2002 ACCM-PALS clinical practice parameters for haemodynamic support of paediatric and neonatal patients in septic shock.6 ACCM-PALS, American College of Critical Care Medicine/Pediatric Advanced Life Support; A&E, accident and emergency department; ECMO, extracorporeal membrane oxygenation; MAP-CVP, mean arterial pressure-central venous pressure; PDE, phosphodiesterase; PICU, paediatric intensive care unit; ScvO2, central venous oxygen saturation.

The purpose of this study was to audit current emergency management of severe sepsis in children in the UK against the 2002 ACCM-PALS guideline, with a particular emphasis on the use of fluids and vasoactive drugs. Such information is vital for the planning of future randomised controlled trials of early interventions in severe sepsis.

METHODS

Study design and setting

This was an observational study of pre-PICU emergency medical care in the UK, with data collected by 17 PICUs and two PICU retrieval services (listed in Acknowledgements) over a 6-month period between December 2006 and May 2007.

Participants

Inclusion criteria

Any child accepted for PICU admission within 12 h of arrival in hospital, whether or not successfully transported to PICU, with a provisional diagnosis of sepsis, was eligible for inclusion in the study.
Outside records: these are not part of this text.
-- ==== Sys2Proof/Machine/Boundary.lean ====
section
/-!
DEFINITION. The tick boundary (R25, R28, R46): the one transition taken, the activation of an online change (R174–R176,
R199, R259), the markers of the arch (R252, R261), and the boundary of a takeover (R255, R256).
-/

namespace Sys2Proof.Machine

/-! ## The transition of a boundary (R28) -/

/-- A transition due: where to, why, and the request behind it. -/
structure Due where
  target : Mode
  cause : ModeCause
  request : Option ModeRequest := none

/-- A mode marker of the ledger names this boundary (R252, R261). -/
def State.markHere (s : State) (k : Nat) : Bool :=
  s.arch.modeMark == some (k, (s.tickNumber + 1) % Config.tickModulus)

/-- Update is due (R261, R474): an armed activation of a Keystone not configured in an arch, or in Stop without the lease;
in an arch the marker takes the standby, and the former holder follows in Track. -/
def State.updateHere (s : State) (utc : Nat) : Bool :=
  if s.inArch then
    (decide (s.md.mode = .stop) && !s.holds && s.updateDue utc) ||
      (decide (s.md.mode = .track) && s.firmware.imageReady && (s.markHere 3 || (s.firmware.marked && s.arch.lstate == 2)))
  else s.updateDue utc

/-- A request whose transition is still the one requested, and whose condition holds (R26, R28). -/
def State.requestDue (s : State) (r : ModeRequest) : Bool :=
  !r.wait && decide (r.made = s.md.mode) && (requestRight s.md.mode r.target).isSome &&
    (match s.requestTarget r.target with | .ok m => m == r.target | .error _ => false)

/-- The transition a boundary takes (R28): Seal, Safe, Stop by stale epoch or lost tracking, Update, a breakpoint's Hold,
requests in arrival order, markers, and Track without a request (R34). -/
def State.due (s : State) (utc : Nat) : Option Due :=
  let m := s.md.mode
  let runs := decide (m = .run) || decide (m = .hold)
  if s.md.sealDue then some { target := .seal, cause := .seal }
  else if s.md.safeDue && m != .safe then some { target := .safe, cause := .fault }
  else if s.md.staleDue && runs then some { target := .stop, cause := .stale }
  else if s.md.stopDue && (runs || m == .track) then some { target := .stop, cause := .trackingLost }
  else if s.updateHere utc then some { target := .update, cause := .update }
  else if s.online.holdDue && m == .run && s.arch.lstate != 5 then some { target := .hold, cause := .breakpoint }
  else match s.md.requests.find? s.requestDue with
    | some r => some { target := r.target, cause := .request, request := some r }
    | none =>
      if s.markHere 1 && (m == .track || m == .run) then some { target := .stop, cause := .stopMarker }
      else if s.markHere 2 && m == .run && s.arch.lstate == 5 then some { target := .track, cause := .handover }
      else if m == .stop && s.md.waitsForPartner && bitOf s.arCfg 15 && s.arch.paired && s.partnerRuns then
        some { target := .track, cause := .automatic }
      else none

/-- The session that asks for Service (R26). -/
def ModeRequest.session (r : ModeRequest) : Option Nat := match r.ticket.origin with | .session id => some id | _ => none

/-- What entering a mode does beside leaving the last one (R22–R40): entry to Stop or Safe resets every tile (R165). -/
def State.enterTarget (s : State) (d : Due) : State :=
  match d.target with
  | .safe => ({ s with md := { s.md with safeDue := false } }).tileResets (List.range s.tileCount)
  | .stop =>
    let s := s.tileResets (List.range s.tileCount)
    match s.md.mode, d.cause with
    | .safe, _ => s.acknowledgeSafe
    | _, .stale => { s with arch := { s.arch with lstate := 0, tracked := false } }
    | _, .trackingLost => { s with arch := { s.arch with lstate := 0, tracked := false } }
    | _, _ => s.untrack
  | .run => if s.md.mode = .stop then s.runFromStop (match d.request with | some r => r.init | none => false) else s
  | .hold => { s with island := { s.island with heldEnables := s.island.requested } }
  | .track => if s.md.mode = .stop then s.joinTrack else s.handOver
  | .update =>
    let s1 := s.meterLeave
    { s1 with md := { s1.md with sealFrom := some s.md.mode }, firmware := { s1.firmware with activating := true, marked := false } }
  | .service =>
    let s1 := s.meterLeave
    { s1 with md := { s1.md with serviceSession := d.request.bind ModeRequest.session } }
  | _ => s

/-- Enter the mode due; its request completes DONE at the boundary (R27). -/
def State.enterDue (s : State) (d : Due) : State :=
  let cred : Cred := match d.request with | some r => ⟨r.role, r.fp⟩ | none => {}
  let s1 := s.leaveMode d.target
  let s2 := if d.target = .seal then s1.enterSeal else (s1.enterTarget d).toMode d.target d.cause cred
  match d.request with | some r => s2.complete r.ticket .done | none => s2

/-- Causes that a boundary has judged; a Safe cause that lost to Seal is sealed with the state (R28). -/
def State.clearCauses (s : State) : State :=
  { s with md := { s.md with safePending := s.md.safePending || (s.md.sealDue && s.md.safeDue && s.md.mode != .safe)
                             safeDue := false, staleDue := false, sealDue := false, stopDue := false }
           online := { s.online with holdDue := false } }

/-- Requests that did not win complete REFUSED (R28): every other one where a transition is `taken`, else those that do not
wait for their marker. -/
def State.refuseRequests (s : State) (taken : Bool) (won : Option ModeRequest) : State :=
  let lost := (s.md.requests.filter fun r => (taken || !r.wait) && some r != won).map ModeRequest.ticket
  let s1 := { s with md := { s.md with requests := s.md.requests.filter fun r => !taken && r.wait } }
  let s2 := s1.completeAll (.refused 0) lost
  { s2 with firmware := { s2.firmware with activating := false } }

/-- The transition of this boundary, if any. -/
def State.transition (s : State) (utc : Nat) : State :=
  let d := s.due utc
  let s1 := (s.clearCauses).refuseRequests d.isSome (d.bind Due.request)
  let s2 := { s1 with md := { s1.md with startTick := false, holdOutputs := false } }
  match d with
  | some x => s2.enterDue x
  | none => s2

/-! ## STEP_TICK (R196) -/

/-- A tick run by STEP_TICK has ended; a breakpoint stop ends the run early. -/
def State.countStepTick (s : State) : State :=
  if s.md.mode = .hold ∧ s.md.tasksRun then
    let n := if s.online.holdDue then 0 else s.online.stepTicks - 1
    if n = 0 then
      ({ s with online := { s.online with stepTicks := 0, stepTickTicket := none } }).completeAll .done s.online.stepTickTicket.toList
    else { s with online := { s.online with stepTicks := n } }
  else s

/-! ## Activation of an online change at T0 (R174–R176, R199, R252) -/

/-- An armed ACTIVATE ends REFUSED; the package stays ready. OC_STAT shows a code of R173. -/
def State.refuseActivation (s : State) (code : Nat) : State :=
  let o := s.online
  let ready : Option Staged := o.staged.map fun (g : Staged) => { g with state := 3 }
  let s1 := { s with online := { o with armed := none, sched := false, staged := ready }
                     arch := { s.arch with activateMark := none } }
  (if code = 0 then s1 else s1.noteRefusal { code := code }).completeAll (.refused code) o.armed.toList

/-- The activation takes effect; its command completes (R174). -/
def State.performActivation (s : State) (g : Staged) : State :=
  let k := s.online.armed.toList
  let s1 := ({ s with online := { s.online with armed := none } } : State).activateNow g
  ({ s1 with arch := { s1.arch with activateMark := none } }).completeAll .done k

/-- The mode allows an activation (R174); by the marker of the ledger a standby and the Keystone that takes over too (R175, R259). -/
def State.activationMode (s : State) (marked : Bool) : Bool :=
  match s.md.mode with | .stop | .run => true | .hold => !s.anyOpen | .track | .takeover => marked | _ => false

/-- The activation at this T0: by the marker on both Keystones of an arch; by its command otherwise. A holder with a
tracked standby first places the marker in the ledger of the tick before (R175). -/
def State.activation (s : State) : State :=
  let o := s.online
  let n := s.tickNumber
  match o.staged with
  | none => s
  | some g =>
    if s.arch.activateMark == some (g.pkg.id, n) ∧ s.activationMode true then s.performActivation g
    else if o.armed.isNone then s
    else if o.sched && o.atk == n then
      if s.md.mode = .hold ∧ s.anyOpen then s.refuseActivation 16
      else if !s.activationMode false then s.refuseActivation 0
      else if s.arch.lstate = 5 then s.refuseActivation 17
      else s.performActivation g
    else if o.sched && !inFuture n o.atk then s.refuseActivation 16
    else if o.sched then s
    else if !s.activationMode false then s.refuseActivation 0
    else if s.arch.lstate = 5 then s
    else s.performActivation g

/-! ## Mode markers (R252, R261) -/

/-- The update-permitted bit of the committed output image (R474). -/
def State.updatePermitted (s : State) : Bool := bitOf (s.outWord 0o077_020) 0

/-- The activation scheduled for a group has come due on a holder (R261). -/
def State.groupUpdateDue (s : State) (utc : Nat) : Bool :=
  match s.firmware.armed with
  | some a => decide (a.at_ ≤ utc) && !a.passed utc && s.firmware.imageReady
  | none => false

/-- Markers placed in the ledger of the tick that begins: those of waiting requests, the update marker, and the handover
to a standby tracked on the new firmware (R252, R261). -/
def State.markModes (s : State) (utc : Nat) : State :=
  let next := (s.tickNumber + 1) % Config.tickModulus
  let put (k : Nat) : State := { s with arch := { s.arch with modeMark := some (k, next) } }
  if s.arch.modeMark.isSome then s
  else match s.md.requests.find? fun r => r.wait && (s.markOf r.target).isSome with
    | some r =>
      { put ((s.markOf r.target).getD 1) with md := { s.md with requests := s.md.requests.map fun x =>
          if x == r then { x with wait := false } else x } }
    | none =>
      if s.md.mode ≠ .run ∨ s.arch.lstate ≠ 5 ∨ !s.updatePermitted then s
      else if s.firmware.marked then (if bitOf s.arCfg 14 then put 2 else s)
      else if s.groupUpdateDue utc then
        let s1 := put 3
        { s1 with firmware := { s1.firmware with marked := true } }
      else s

/-- A request whose marker is no longer needed takes effect at the next boundary. -/
def State.releaseRequests (s : State) : State :=
  { s with md := { s.md with requests := s.md.requests.map fun r => if (s.markOf r.target).isNone then { r with wait := false } else r } }

/-- The standby leaves for Update at this boundary, as the marker told it (R261). -/
def State.partnerUpdates (s : State) : State := if s.markHere 3 then s.untrack else s

/-! ## TICK_BOUNDARY (R46) -/

/-- The tick that is over ends; set-up values and the transition of the boundary take effect. -/
def State.boundary (s : State) (i : BoundaryInputs) : State :=
  let s1 := (s.endTick.applySetup).countStepTick.turnErrors
  ((s1.partnerUpdates).expireActivation (s1.utcAt i).1).transition (s1.utcAt i).1

/-- A cold restart from Stop has set the tick number to 0 (R38). -/
def State.coldEntry (s : State) : Bool := decide (s.md.mode = .run) && s.md.startTick && s.md.kind == 2

/-- From the tick after a takeover's first the own copy leaves at T0 + 1.0 µs, with each OFFSET lowered by 800 units (R256). -/
def State.lowerOffsets (s : State) : State :=
  if !s.arch.offsetsLower then s
  else
    { s with arch := { s.arch with offsetsLower := false }
             stations := Tbl.mapEntries {} (fun _ x =>
               { x with offset := if x.offset = offsetUnknown then offsetUnknown else x.offset - 800 }) s.stations }

/-- T0 of the next tick. Where no tick runs, local outputs go to their safe states, no frame leaves, and the link ports are down in
Update and Service (R22, R76, R211). -/
def State.nextTick (s : State) (i : BoundaryInputs) : State :=
  if !s.md.mode.ticks then
    let s1 := (s.clearLinks.updateField s.foSafe).completeAll (.refused 0) (s.md.requests.map ModeRequest.ticket)
    ({ s1 with md := { s1.md with requests := [], tasksRun := false, imageClosed := false }
               links := if s1.portsOn then s1.links else s1.downLinks } : State).wdSource
  else
    let s1 := if s.coldEntry then s else s.advanceCount
    let s2 := (s1.lowerOffsets.beginTick i.e).activation
    s2.releaseRequests.markModes (s2.utcAt i).1

/-- TICK_BOUNDARY (R46). In LSTATE 4 the boundary is that of the takeover (R255). -/
def execTickBoundary (i : BoundaryInputs) (s : State) : Out :=
  let s := s.elapse i.el
  if !s.md.mode.ticks ∨ s.arch.lstate = 4 then .next s else .next ((s.boundary i).nextTick i)

/-! ## TAKEOVER_BOUNDARY (R255–R259) -/

/-- Where T0' falls (R255): whether the tick number advances, and the slip in 10 ns. `tx` is the instant of expiry or of
the notice, in 10 ns from the last nominal boundary. -/
def State.takeoverSlip (s : State) (tx : Nat) : Bool × Nat :=
  let p := 100 * s.tick.period
  match s.arch.takeover with
  | some ⟨2, _⟩ => (true, 0)
  | _ => if s.arch.relayMissed ∧ tx ≤ 2800 then (false, tx + 400) else (true, max p (tx + 400) - p)

/-- Without the marker an online change is not activated by the new holder (R259). -/
def State.missActivation (s : State) (n : Nat) : State :=
  let o := s.online
  match o.staged with
  | some g =>
    if g.state ≠ 4 ∨ s.arch.activateMark = some (g.pkg.id, n) then s
    else ({ s with online := { o with sched := false, staged := some { g with state := 3 } } }).named .activationMissed 0 0 {}
      [g.pkg.id % 2 ^ 18, g.pkg.id / 2 ^ 18, s.tickNumber % 2 ^ 18, s.tickNumber / 2 ^ 18]
  | none => s

/-- The standby takes over (R256): Takeover is passed, AR_TKO and the interval's TKO flag tell it, and with its first
frame it is in Run in LSTATE 6. The lease's reclaimed mark is delivered with its acquisition (R166). -/
def State.takeOver (s : State) (slip : Nat) : State :=
  let us := (slip + 99) / 100
  let cause := match s.arch.takeover with | some t => t.cause | none => 0
  let s1 := ((s.toMode .takeover .takeover {}).event 0o001_200 0 0 cause us).toMode .run .takeover {}
  { s1 with arch := { s1.arch with lstate := 6, tracked := false, takeover := none, slip := min 63 us, leasePrev := none
                                   takeovers := min 4095 (s1.arch.takeovers + 1), offsetsLower := true }
            work := { s1.work with meter := { s1.work.meter with flags := s1.work.meter.flags ||| 8 } } }

/-- TAKEOVER_BOUNDARY (R255, R256): Seal, Safe and a failed claim come first (R28, R240). The tick in progress is not over
when the boundary missed its relay. The acknowledgement bits as committed admit stations (R227). -/
def execTakeoverBoundary (tx : Nat) (i : BoundaryInputs) (s : State) : Out :=
  let s := s.elapse i.el
  if s.md.mode ≠ .track ∨ s.arch.lstate ≠ 4 then .next s
  else
    let (advances, slip) := s.takeoverSlip tx
    let s1 := s.applyPending []
    let s2 := (if advances then (s1.endTick.applySetup).turnErrors else s1).admitStations
    if s2.md.sealDue ∨ s2.md.safeDue ∨ s2.md.stopDue then .next ((s2.transition (s2.utcAt i).1).nextTick i)
    else
      let s3 := (s2.clearCauses.refuseRequests true none).takeOver slip
      let s4 := { (if advances then s3.advanceCount else s3) with md := { s3.md with startTick := false, holdOutputs := false } }
      .next (((s4.missActivation s4.tickNumber).beginTick i.e).activation)

end Sys2Proof.Machine
end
Sepsis was defined as a systemic inflammatory response syndrome “in the presence of, or as a result of, suspected or proven infection”, using the definitions proposed by Goldstein et al9 (box 1).

Exclusion criteria

Children in whom sepsis was not a discharge diagnosis were excluded from the final analysis. This procedure ensured that children with an alternative diagnosis (eg, cardiorespiratory collapse due to cardiac pathology, a metabolic disorder or uncomplicated bronchiolitis) were not included in the final analysis.

Box 1 Definition of systemic inflammatory response syndrome and infection used as inclusion criteria7

Systemic inflammatory response syndrome is defined as the presence of at least two of the following four criteria, one of which must be abnormal temperature:

  • Core temperature of >38.5°C or <36°C

  • Tachycardia

  • Bradycardia

  • Tachypnoea or mechanical ventilation for an acute process not related to underlying neuromuscular disease or the receipt of general anaesthesia

  • Leucocyte count elevated or depressed for age (not secondary to chemotherapy-induced leucopenia) or >10% immature neutrophils

Infection is defined as suspected or proven (by positive culture, tissue strain, or polymerase chain reaction test) infection caused by any pathogen OR a clinical syndrome associated with a high probability of infection. Evidence of infection includes positive findings on clinical examination, imaging or laboratory tests (eg, white blood cells in a normally sterile body fluid, perforated viscus, chest radiograph consistent with pneumonia, petechial or purpuric rash, or purpura fulminans).

Variables

Information collected included details about interventions performed before PICU admission, tracheal intubation and mechanical ventilation, use of intravenous fluids, and use of vasoactive agents.

Laboratory data recorded included white blood cell count, platelet count, blood glucose and C-reactive protein (CRP) on presentation to A&E. Lactate and extracellular fluid base deficit were recorded, when possible, on presentation, on arrival of the PICU transport team and on admission to the PICU. Inter-hospital transport time was also recorded, defined as the time between presentation in A&E to the time of arrival in the PICU.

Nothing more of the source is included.